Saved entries
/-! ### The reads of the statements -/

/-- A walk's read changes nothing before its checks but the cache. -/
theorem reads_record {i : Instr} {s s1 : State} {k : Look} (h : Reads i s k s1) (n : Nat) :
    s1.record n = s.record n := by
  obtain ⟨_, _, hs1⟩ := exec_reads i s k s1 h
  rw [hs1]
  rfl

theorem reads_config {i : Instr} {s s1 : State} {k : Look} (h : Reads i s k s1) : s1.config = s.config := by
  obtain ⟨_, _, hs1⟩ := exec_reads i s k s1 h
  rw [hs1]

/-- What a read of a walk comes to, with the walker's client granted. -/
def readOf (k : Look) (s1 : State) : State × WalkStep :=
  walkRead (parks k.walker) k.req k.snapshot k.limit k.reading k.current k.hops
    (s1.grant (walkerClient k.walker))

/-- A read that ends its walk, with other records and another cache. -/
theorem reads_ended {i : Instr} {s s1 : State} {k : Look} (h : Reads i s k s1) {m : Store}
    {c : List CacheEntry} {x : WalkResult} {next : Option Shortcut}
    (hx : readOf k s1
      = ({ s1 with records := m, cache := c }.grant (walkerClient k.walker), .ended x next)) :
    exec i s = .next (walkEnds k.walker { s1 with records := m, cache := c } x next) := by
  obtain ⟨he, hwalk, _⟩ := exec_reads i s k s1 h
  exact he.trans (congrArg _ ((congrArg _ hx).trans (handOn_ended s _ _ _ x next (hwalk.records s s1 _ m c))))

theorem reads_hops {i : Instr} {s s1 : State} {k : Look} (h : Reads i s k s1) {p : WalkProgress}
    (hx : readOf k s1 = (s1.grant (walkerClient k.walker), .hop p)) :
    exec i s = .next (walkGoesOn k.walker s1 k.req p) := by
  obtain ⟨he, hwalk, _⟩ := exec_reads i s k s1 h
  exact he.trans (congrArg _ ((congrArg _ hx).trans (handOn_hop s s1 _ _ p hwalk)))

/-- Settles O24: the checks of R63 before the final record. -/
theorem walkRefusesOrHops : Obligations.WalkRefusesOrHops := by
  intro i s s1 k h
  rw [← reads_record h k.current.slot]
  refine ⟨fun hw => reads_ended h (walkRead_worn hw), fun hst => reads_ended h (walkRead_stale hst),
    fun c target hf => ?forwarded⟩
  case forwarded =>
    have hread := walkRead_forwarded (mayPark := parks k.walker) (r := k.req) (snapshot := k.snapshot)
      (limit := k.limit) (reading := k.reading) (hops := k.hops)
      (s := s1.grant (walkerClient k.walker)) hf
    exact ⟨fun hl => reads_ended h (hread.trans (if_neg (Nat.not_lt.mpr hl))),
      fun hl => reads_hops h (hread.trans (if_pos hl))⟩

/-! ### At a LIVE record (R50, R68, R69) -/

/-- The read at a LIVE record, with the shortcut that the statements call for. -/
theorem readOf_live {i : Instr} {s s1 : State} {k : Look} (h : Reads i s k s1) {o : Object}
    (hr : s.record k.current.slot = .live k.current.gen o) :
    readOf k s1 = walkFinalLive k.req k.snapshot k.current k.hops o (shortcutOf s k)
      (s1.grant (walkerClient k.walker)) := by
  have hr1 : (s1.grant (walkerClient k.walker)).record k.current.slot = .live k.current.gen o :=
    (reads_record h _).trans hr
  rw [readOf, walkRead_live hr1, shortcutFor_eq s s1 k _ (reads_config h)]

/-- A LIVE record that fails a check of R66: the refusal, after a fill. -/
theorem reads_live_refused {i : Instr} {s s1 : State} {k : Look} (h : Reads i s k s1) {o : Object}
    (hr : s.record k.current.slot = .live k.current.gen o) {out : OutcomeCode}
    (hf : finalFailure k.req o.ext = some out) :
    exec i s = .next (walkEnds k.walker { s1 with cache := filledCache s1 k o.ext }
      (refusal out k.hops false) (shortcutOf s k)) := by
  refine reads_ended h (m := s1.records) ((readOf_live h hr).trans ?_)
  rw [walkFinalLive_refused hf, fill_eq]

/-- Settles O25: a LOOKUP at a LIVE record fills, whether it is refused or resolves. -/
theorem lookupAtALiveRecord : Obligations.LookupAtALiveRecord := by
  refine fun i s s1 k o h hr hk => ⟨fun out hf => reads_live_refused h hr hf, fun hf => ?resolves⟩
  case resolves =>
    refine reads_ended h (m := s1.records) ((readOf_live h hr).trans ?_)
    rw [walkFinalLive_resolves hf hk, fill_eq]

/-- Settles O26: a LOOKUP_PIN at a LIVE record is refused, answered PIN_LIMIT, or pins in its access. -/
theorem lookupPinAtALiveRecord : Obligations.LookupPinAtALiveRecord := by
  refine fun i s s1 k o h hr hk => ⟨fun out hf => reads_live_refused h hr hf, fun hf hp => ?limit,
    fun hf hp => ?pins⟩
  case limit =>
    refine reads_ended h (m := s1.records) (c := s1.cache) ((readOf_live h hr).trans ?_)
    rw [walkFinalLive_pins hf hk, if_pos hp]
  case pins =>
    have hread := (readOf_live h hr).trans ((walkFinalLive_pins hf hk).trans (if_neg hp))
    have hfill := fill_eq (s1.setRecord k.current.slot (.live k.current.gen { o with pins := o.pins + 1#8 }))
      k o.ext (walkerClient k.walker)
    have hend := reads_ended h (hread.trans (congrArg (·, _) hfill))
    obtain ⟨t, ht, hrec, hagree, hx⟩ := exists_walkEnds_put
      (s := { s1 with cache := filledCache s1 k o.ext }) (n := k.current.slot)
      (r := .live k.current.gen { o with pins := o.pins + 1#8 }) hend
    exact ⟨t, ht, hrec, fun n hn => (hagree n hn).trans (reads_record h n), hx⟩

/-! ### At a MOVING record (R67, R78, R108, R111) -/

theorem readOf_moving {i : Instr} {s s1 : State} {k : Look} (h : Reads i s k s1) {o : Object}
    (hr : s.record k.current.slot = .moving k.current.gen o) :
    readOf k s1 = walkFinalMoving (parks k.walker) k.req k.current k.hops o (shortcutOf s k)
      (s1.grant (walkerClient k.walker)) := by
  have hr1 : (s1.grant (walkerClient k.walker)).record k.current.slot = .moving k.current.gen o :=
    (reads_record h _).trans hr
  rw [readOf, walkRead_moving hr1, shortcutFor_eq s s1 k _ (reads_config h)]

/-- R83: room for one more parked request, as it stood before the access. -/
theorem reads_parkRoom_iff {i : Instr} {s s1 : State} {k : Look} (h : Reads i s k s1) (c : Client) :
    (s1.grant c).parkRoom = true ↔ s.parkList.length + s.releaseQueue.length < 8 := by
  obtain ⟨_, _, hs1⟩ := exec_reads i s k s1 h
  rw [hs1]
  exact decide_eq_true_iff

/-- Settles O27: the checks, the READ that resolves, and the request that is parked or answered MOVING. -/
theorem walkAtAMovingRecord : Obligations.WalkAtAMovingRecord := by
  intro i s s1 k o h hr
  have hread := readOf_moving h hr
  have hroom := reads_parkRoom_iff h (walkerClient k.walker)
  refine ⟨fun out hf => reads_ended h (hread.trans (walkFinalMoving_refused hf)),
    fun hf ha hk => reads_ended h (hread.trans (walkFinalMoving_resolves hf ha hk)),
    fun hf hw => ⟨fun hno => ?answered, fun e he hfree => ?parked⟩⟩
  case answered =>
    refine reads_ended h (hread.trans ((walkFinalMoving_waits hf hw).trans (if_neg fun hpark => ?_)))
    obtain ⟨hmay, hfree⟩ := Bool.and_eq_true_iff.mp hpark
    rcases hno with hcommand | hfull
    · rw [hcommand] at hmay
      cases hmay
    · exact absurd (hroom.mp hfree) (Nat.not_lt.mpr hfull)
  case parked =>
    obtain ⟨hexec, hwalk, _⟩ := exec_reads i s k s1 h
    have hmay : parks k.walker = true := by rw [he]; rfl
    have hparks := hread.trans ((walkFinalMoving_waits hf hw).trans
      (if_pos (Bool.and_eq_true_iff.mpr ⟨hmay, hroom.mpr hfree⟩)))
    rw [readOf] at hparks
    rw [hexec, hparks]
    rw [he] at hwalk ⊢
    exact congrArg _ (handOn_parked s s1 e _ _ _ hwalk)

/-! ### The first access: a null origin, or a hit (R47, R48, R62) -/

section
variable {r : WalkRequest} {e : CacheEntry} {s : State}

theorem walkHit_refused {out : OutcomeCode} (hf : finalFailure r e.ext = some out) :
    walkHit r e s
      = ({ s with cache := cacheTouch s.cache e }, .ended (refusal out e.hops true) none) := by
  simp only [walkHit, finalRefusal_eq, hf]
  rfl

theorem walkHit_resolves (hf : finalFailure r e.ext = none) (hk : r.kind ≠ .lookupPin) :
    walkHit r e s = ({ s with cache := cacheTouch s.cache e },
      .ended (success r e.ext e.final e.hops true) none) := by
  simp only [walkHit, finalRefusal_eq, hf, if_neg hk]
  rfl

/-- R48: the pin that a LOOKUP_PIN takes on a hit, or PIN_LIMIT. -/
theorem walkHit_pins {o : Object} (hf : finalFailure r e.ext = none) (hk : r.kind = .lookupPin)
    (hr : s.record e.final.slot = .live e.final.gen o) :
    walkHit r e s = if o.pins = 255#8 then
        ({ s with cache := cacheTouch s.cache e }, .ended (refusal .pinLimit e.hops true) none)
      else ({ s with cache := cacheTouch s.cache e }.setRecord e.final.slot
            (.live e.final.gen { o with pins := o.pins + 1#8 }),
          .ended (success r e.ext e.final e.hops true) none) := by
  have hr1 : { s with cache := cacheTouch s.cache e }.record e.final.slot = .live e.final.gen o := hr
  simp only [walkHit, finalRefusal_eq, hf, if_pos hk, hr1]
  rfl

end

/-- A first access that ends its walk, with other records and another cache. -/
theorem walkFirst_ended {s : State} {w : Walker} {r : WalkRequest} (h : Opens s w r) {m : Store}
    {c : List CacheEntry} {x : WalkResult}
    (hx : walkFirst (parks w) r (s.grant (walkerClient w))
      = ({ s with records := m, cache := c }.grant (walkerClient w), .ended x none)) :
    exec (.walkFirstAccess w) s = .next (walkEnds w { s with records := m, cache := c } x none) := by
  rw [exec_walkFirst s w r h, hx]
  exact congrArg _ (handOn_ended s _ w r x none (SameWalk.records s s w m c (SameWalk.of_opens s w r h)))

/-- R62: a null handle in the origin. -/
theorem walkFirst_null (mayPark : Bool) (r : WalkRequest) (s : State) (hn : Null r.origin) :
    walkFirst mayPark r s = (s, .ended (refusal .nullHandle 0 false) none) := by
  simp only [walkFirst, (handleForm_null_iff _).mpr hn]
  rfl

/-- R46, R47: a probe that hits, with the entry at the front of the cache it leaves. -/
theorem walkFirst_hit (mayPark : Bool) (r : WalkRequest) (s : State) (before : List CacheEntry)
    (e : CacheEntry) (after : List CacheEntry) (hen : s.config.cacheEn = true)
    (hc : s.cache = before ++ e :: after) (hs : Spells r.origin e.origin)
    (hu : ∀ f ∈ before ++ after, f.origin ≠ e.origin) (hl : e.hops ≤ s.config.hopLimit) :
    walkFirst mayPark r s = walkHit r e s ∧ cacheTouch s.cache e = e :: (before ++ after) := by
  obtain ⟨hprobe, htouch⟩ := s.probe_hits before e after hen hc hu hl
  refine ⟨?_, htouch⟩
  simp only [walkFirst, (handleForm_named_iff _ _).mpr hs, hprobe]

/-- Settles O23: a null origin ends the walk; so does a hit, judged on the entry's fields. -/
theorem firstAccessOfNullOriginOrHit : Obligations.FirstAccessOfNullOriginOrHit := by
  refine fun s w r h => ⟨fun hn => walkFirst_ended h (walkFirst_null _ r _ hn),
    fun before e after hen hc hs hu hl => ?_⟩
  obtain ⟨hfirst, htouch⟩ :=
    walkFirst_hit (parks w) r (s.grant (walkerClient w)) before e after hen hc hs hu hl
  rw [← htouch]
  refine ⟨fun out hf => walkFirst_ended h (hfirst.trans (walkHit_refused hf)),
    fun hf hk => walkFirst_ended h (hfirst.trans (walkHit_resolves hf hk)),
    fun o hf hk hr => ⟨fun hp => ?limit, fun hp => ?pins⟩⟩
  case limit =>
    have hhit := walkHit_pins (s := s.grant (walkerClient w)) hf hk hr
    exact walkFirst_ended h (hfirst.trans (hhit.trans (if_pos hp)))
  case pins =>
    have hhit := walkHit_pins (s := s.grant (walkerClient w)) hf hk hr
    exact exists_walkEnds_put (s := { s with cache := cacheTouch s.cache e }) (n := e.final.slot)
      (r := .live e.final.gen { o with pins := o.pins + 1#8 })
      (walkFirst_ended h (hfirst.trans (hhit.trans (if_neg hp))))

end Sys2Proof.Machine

_ASSIGNED TASK_: Every line that holds the string "Obligations" must be copied from the records above.

_WRITTEN SOLUTION_:
theorem walkRefusesOrHops : Obligations.WalkRefusesOrHops := by
theorem lookupAtALiveRecord : Obligations.LookupAtALiveRecord := by
theorem lookupPinAtALiveRecord : Obligations.LookupPinAtALiveRecord := by
theorem walkAtAMovingRecord : Obligations.WalkAtAMovingRecord := by
theorem firstAccessOfNullOriginOrHit : Obligations.FirstAccessOfNullOriginOrHit := by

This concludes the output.